Saved entries »
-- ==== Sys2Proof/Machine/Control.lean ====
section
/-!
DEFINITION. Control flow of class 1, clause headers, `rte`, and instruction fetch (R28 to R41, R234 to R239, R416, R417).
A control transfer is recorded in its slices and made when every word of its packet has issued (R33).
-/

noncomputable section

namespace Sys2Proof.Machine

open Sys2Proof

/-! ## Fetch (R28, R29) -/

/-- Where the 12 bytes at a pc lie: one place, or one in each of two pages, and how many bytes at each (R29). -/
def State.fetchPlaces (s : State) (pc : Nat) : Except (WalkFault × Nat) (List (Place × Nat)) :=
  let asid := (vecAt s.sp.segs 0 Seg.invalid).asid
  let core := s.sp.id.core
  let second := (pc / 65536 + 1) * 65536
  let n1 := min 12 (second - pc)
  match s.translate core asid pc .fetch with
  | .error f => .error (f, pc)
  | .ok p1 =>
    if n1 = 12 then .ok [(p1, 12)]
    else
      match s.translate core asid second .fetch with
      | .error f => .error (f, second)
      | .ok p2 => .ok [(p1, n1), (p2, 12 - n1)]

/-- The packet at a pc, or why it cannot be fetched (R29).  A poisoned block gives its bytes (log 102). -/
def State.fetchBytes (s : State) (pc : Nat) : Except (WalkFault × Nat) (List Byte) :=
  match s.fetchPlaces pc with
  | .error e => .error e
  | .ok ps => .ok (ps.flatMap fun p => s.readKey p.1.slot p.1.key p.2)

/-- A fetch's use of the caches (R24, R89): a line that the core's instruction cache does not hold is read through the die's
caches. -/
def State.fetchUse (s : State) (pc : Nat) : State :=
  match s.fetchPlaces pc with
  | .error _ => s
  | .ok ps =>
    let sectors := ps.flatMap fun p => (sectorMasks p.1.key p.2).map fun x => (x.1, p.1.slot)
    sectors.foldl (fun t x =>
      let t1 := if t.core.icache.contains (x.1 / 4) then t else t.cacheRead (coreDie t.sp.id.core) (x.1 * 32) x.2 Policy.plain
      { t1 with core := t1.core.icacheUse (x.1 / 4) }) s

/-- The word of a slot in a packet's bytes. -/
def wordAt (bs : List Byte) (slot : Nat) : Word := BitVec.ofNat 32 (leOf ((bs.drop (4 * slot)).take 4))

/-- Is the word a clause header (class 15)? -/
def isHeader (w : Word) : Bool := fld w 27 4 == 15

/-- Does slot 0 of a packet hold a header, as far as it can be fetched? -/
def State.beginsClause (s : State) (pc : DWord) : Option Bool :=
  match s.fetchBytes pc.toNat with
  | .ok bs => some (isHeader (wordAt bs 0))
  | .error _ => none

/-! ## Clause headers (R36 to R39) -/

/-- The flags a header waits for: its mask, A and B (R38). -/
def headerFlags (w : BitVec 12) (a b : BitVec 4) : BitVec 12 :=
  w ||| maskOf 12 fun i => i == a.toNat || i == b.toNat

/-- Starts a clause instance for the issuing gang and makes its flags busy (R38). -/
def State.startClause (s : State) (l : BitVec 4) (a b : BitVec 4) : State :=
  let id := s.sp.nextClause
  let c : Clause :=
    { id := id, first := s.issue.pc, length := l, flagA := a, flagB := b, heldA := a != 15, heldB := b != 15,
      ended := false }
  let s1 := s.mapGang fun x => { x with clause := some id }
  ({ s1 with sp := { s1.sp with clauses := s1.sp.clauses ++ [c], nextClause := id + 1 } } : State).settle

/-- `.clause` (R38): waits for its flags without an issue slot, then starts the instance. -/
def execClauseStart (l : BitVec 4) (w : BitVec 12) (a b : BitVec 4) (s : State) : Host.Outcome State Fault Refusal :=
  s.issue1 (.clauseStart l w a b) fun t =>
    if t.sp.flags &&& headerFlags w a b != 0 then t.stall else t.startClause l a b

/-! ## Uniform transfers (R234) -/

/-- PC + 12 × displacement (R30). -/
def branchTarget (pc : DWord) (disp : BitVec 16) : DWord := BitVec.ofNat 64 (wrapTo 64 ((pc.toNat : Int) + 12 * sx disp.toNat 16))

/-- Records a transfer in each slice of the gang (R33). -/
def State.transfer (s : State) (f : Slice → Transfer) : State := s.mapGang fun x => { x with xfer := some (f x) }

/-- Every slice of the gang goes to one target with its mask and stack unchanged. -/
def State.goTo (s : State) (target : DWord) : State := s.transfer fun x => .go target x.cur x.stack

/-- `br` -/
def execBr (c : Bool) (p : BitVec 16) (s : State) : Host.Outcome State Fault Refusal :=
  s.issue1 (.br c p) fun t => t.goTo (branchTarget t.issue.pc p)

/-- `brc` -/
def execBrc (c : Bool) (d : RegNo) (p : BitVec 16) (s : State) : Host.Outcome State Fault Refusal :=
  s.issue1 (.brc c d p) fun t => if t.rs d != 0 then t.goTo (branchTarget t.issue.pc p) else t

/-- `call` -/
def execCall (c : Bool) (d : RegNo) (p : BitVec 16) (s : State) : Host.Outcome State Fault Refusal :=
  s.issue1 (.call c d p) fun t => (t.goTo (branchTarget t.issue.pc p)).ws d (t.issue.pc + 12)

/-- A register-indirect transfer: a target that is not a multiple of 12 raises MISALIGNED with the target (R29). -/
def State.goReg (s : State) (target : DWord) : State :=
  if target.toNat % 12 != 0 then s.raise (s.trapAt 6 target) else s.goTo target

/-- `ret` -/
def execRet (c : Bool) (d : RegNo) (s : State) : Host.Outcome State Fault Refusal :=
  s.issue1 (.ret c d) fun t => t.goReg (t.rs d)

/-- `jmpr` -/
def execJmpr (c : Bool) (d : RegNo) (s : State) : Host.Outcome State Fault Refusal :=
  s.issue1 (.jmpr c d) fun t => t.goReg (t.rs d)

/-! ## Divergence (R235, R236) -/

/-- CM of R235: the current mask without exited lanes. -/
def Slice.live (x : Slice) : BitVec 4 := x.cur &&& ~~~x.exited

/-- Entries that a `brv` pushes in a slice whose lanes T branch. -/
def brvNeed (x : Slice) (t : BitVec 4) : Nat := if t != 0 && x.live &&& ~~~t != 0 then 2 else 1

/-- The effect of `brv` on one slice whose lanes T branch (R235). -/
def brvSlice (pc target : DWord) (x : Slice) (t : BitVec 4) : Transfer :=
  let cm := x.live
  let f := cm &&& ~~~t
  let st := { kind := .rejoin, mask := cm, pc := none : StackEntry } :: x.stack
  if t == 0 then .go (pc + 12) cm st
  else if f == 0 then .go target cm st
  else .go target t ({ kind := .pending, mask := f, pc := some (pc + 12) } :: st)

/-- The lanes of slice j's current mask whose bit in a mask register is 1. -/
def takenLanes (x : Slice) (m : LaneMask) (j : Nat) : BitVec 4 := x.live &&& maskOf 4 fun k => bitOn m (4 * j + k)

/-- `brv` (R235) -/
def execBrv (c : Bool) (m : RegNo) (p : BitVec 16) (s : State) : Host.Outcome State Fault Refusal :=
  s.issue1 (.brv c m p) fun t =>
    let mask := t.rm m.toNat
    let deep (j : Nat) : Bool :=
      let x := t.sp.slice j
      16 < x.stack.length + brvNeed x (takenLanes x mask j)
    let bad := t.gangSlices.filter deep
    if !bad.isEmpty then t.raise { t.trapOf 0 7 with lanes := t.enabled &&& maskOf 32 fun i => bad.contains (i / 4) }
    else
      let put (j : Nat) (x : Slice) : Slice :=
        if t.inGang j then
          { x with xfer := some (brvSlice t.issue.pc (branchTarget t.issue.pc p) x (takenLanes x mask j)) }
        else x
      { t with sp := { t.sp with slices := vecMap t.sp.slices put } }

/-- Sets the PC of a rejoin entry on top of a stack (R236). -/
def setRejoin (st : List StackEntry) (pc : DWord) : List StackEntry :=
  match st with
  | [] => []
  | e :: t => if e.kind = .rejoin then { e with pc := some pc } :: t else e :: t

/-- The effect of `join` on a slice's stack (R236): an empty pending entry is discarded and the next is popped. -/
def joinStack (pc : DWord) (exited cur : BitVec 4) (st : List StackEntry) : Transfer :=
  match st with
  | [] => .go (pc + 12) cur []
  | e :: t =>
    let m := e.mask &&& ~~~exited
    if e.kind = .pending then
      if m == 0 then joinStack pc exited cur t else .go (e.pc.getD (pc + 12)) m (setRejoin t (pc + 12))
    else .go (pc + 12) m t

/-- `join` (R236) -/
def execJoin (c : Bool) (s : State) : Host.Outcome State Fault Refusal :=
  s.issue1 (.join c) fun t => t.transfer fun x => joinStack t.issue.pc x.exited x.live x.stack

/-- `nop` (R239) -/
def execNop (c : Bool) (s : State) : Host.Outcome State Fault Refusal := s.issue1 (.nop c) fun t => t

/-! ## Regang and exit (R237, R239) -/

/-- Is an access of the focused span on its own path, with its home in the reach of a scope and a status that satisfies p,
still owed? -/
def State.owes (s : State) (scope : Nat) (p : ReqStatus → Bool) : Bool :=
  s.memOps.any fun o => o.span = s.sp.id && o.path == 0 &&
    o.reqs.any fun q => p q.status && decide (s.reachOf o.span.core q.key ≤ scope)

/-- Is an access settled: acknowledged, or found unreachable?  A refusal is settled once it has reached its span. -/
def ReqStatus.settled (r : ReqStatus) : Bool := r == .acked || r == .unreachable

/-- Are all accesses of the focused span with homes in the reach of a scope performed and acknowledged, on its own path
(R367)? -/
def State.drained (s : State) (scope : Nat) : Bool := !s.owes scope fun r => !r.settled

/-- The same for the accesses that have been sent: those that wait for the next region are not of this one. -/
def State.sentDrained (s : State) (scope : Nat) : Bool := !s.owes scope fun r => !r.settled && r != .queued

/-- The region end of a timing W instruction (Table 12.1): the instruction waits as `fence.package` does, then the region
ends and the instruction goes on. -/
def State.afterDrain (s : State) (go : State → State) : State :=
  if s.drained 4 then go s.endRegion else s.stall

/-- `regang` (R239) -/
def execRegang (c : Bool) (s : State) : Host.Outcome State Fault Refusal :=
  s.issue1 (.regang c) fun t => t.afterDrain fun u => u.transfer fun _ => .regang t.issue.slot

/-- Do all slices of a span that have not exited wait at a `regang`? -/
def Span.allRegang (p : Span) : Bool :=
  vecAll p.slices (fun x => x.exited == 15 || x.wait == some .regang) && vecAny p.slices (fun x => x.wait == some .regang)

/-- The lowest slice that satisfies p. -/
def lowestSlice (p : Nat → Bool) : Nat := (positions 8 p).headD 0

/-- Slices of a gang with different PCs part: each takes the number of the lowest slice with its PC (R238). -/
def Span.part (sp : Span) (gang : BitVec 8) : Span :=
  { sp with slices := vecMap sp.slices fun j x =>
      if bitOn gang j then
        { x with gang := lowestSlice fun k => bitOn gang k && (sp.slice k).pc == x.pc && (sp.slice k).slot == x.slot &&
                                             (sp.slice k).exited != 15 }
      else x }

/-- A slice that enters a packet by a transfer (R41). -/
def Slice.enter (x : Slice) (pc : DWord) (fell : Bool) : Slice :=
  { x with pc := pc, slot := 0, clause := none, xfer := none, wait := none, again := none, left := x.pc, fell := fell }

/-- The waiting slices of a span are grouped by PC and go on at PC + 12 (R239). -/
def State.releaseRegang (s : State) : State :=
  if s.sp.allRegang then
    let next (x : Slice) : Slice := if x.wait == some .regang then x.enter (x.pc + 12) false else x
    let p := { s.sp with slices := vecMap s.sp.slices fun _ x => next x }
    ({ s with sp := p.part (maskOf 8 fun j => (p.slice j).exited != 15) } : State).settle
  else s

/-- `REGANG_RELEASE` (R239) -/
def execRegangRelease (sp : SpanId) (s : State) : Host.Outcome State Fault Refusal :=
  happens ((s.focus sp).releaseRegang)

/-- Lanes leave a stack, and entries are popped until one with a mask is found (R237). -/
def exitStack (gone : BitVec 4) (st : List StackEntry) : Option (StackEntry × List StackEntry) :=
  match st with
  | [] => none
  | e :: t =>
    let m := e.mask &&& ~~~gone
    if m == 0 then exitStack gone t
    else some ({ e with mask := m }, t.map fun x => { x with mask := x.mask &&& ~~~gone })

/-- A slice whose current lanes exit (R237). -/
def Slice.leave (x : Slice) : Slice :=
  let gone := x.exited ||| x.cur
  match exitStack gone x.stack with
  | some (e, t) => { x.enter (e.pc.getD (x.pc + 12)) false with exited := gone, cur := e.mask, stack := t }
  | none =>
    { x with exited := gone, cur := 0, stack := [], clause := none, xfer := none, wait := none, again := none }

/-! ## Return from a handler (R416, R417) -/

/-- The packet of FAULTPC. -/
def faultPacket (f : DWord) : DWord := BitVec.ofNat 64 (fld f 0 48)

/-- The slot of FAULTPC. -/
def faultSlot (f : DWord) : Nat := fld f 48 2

--

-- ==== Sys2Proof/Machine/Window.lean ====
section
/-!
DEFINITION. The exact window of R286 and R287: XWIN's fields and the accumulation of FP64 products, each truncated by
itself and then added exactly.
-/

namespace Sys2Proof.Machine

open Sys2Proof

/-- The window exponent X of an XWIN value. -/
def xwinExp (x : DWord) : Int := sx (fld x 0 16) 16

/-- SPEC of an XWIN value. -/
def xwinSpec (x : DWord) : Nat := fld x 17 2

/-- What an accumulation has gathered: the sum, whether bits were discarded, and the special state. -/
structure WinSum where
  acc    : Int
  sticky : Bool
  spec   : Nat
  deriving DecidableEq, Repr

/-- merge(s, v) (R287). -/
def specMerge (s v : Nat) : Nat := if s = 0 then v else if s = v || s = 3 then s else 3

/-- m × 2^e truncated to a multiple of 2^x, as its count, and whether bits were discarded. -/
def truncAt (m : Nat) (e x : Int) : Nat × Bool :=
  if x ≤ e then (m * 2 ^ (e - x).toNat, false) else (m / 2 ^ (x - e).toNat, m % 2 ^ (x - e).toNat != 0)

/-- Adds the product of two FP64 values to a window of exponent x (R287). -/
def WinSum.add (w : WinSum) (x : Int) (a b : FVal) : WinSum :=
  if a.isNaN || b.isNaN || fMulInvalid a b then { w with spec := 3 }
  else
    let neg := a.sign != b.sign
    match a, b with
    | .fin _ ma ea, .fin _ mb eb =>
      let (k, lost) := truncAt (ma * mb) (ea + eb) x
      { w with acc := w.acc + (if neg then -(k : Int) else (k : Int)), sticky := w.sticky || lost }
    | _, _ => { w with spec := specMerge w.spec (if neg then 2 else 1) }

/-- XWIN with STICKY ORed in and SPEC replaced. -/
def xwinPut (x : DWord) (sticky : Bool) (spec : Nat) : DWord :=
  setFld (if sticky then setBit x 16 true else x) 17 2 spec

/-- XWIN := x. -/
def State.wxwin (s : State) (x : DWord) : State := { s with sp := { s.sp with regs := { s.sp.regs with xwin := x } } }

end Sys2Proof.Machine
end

---

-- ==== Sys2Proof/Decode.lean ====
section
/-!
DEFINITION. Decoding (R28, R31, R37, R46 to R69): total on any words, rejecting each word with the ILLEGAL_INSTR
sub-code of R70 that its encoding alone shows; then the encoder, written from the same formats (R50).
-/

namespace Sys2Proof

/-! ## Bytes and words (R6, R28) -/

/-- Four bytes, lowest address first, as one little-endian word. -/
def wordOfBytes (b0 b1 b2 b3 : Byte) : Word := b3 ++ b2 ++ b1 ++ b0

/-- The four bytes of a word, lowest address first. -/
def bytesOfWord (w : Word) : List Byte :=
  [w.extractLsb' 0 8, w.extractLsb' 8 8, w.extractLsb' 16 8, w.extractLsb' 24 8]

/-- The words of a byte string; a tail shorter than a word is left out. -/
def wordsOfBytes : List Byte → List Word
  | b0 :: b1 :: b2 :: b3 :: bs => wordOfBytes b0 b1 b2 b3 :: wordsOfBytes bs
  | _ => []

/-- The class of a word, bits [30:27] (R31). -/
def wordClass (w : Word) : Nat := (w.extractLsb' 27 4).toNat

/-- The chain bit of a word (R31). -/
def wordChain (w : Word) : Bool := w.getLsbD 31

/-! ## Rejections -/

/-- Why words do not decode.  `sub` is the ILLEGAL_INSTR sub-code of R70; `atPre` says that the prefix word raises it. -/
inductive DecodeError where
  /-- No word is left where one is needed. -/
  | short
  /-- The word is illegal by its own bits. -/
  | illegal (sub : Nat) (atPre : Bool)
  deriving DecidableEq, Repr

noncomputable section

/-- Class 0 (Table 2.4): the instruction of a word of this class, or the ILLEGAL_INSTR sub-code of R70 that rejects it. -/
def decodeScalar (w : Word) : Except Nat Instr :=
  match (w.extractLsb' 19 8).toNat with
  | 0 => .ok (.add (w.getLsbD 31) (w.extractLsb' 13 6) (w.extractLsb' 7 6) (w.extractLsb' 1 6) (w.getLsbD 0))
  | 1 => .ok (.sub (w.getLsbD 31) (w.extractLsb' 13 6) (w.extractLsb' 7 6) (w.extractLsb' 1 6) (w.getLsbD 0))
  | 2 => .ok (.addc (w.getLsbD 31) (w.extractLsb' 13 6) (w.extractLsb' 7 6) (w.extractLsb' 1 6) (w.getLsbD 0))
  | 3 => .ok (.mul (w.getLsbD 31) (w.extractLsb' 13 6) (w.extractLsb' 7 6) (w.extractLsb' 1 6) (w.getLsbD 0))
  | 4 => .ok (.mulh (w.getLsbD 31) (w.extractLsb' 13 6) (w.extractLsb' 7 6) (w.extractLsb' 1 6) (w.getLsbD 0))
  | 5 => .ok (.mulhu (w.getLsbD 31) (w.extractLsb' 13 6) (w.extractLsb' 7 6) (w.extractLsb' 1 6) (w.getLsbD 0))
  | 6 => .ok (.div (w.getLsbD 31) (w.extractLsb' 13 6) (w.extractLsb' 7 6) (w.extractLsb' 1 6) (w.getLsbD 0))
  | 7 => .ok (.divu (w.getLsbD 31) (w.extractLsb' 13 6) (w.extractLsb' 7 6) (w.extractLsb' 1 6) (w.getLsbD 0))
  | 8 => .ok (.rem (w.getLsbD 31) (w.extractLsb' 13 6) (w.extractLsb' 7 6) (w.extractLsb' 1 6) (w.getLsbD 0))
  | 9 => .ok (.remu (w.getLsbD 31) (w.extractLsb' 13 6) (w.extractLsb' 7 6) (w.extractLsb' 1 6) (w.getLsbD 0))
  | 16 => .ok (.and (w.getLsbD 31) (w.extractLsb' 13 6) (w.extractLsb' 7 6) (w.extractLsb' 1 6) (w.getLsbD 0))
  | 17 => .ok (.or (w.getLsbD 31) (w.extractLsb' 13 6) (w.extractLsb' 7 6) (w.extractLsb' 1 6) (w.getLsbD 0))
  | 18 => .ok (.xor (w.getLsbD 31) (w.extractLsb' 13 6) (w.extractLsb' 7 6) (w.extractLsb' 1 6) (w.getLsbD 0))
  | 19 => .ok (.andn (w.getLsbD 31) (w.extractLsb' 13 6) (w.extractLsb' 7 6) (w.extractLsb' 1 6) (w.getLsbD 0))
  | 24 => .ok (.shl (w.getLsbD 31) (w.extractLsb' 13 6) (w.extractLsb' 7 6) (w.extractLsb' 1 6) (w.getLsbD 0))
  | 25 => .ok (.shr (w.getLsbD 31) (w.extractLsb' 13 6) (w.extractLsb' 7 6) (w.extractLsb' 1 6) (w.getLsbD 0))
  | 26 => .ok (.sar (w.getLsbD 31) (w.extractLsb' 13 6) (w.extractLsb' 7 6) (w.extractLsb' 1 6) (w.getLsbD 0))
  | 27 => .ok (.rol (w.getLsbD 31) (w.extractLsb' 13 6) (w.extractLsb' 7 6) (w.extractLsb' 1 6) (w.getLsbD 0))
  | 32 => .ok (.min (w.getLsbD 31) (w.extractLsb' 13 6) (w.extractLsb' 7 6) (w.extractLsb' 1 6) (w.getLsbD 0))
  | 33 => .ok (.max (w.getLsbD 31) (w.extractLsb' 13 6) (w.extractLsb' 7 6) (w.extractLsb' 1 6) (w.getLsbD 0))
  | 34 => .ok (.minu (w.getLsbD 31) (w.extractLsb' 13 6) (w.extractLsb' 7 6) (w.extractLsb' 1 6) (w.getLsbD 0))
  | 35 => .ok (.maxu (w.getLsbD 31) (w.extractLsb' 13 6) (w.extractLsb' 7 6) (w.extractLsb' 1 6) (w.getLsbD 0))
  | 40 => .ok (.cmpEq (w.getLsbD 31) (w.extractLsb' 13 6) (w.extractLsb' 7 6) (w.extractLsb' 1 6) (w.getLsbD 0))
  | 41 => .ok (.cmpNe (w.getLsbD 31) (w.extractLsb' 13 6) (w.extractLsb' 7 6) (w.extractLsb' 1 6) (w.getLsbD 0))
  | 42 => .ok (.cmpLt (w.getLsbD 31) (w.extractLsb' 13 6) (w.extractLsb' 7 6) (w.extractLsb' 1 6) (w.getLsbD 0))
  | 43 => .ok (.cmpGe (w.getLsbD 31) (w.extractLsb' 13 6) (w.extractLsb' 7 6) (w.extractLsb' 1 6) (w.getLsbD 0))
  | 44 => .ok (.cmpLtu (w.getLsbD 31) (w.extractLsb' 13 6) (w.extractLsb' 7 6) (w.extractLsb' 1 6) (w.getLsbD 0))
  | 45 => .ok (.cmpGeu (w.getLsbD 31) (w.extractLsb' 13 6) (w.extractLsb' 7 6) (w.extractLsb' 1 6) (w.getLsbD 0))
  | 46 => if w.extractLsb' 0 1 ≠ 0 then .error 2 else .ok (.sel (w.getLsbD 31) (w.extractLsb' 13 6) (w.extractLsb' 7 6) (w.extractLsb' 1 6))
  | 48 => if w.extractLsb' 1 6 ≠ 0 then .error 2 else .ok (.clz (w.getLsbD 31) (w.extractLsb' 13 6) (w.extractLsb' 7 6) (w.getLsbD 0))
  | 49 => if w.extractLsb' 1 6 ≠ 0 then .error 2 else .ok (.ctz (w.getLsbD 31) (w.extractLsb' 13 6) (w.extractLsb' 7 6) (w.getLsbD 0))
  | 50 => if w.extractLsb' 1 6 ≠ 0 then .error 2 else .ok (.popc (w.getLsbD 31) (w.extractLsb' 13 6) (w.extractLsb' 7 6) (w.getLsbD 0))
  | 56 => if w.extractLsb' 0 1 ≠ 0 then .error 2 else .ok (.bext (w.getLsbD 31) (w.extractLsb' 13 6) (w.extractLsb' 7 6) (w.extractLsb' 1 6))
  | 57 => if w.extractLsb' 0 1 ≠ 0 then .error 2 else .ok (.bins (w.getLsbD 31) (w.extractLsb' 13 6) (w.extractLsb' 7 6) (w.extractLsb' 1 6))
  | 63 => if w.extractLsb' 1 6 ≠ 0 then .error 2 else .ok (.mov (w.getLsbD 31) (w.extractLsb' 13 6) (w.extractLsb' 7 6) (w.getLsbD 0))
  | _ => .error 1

What is required » The output should be exactly the lines above from the line containing "s.issue1 (.ret c" to the line containing "let x := t.sp.slice j", inclusive, with no other lines.

Response to this task »
  s.issue1 (.ret c d) fun t => t.goReg (t.rs d)

/-- `jmpr` -/
def execJmpr (c : Bool) (d : RegNo) (s : State) : Host.Outcome State Fault Refusal :=
  s.issue1 (.jmpr c d) fun t => t.goReg (t.rs d)

/-! ## Divergence (R235, R236) -/

/-- CM of R235: the current mask without exited lanes. -/
def Slice.live (x : Slice) : BitVec 4 := x.cur &&& ~~~x.exited

/-- Entries that a `brv` pushes in a slice whose lanes T branch. -/
def brvNeed (x : Slice) (t : BitVec 4) : Nat := if t != 0 && x.live &&& ~~~t != 0 then 2 else 1

/-- The effect of `brv` on one slice whose lanes T branch (R235). -/
def brvSlice (pc target : DWord) (x : Slice) (t : BitVec 4) : Transfer :=
  let cm := x.live
  let f := cm &&& ~~~t
  let st := { kind := .rejoin, mask := cm, pc := none : StackEntry } :: x.stack
  if t == 0 then .go (pc + 12) cm st
  else if f == 0 then .go target cm st
  else .go target t ({ kind := .pending, mask := f, pc := some (pc + 12) } :: st)

/-- The lanes of slice j's current mask whose bit in a mask register is 1. -/
def takenLanes (x : Slice) (m : LaneMask) (j : Nat) : BitVec 4 := x.live &&& maskOf 4 fun k => bitOn m (4 * j + k)

/-- `brv` (R235) -/
def execBrv (c : Bool) (m : RegNo) (p : BitVec 16) (s : State) : Host.Outcome State Fault Refusal :=
  s.issue1 (.brv c m p) fun t =>
    let mask := t.rm m.toNat
    let deep (j : Nat) : Bool :=
      let x := t.sp.slice j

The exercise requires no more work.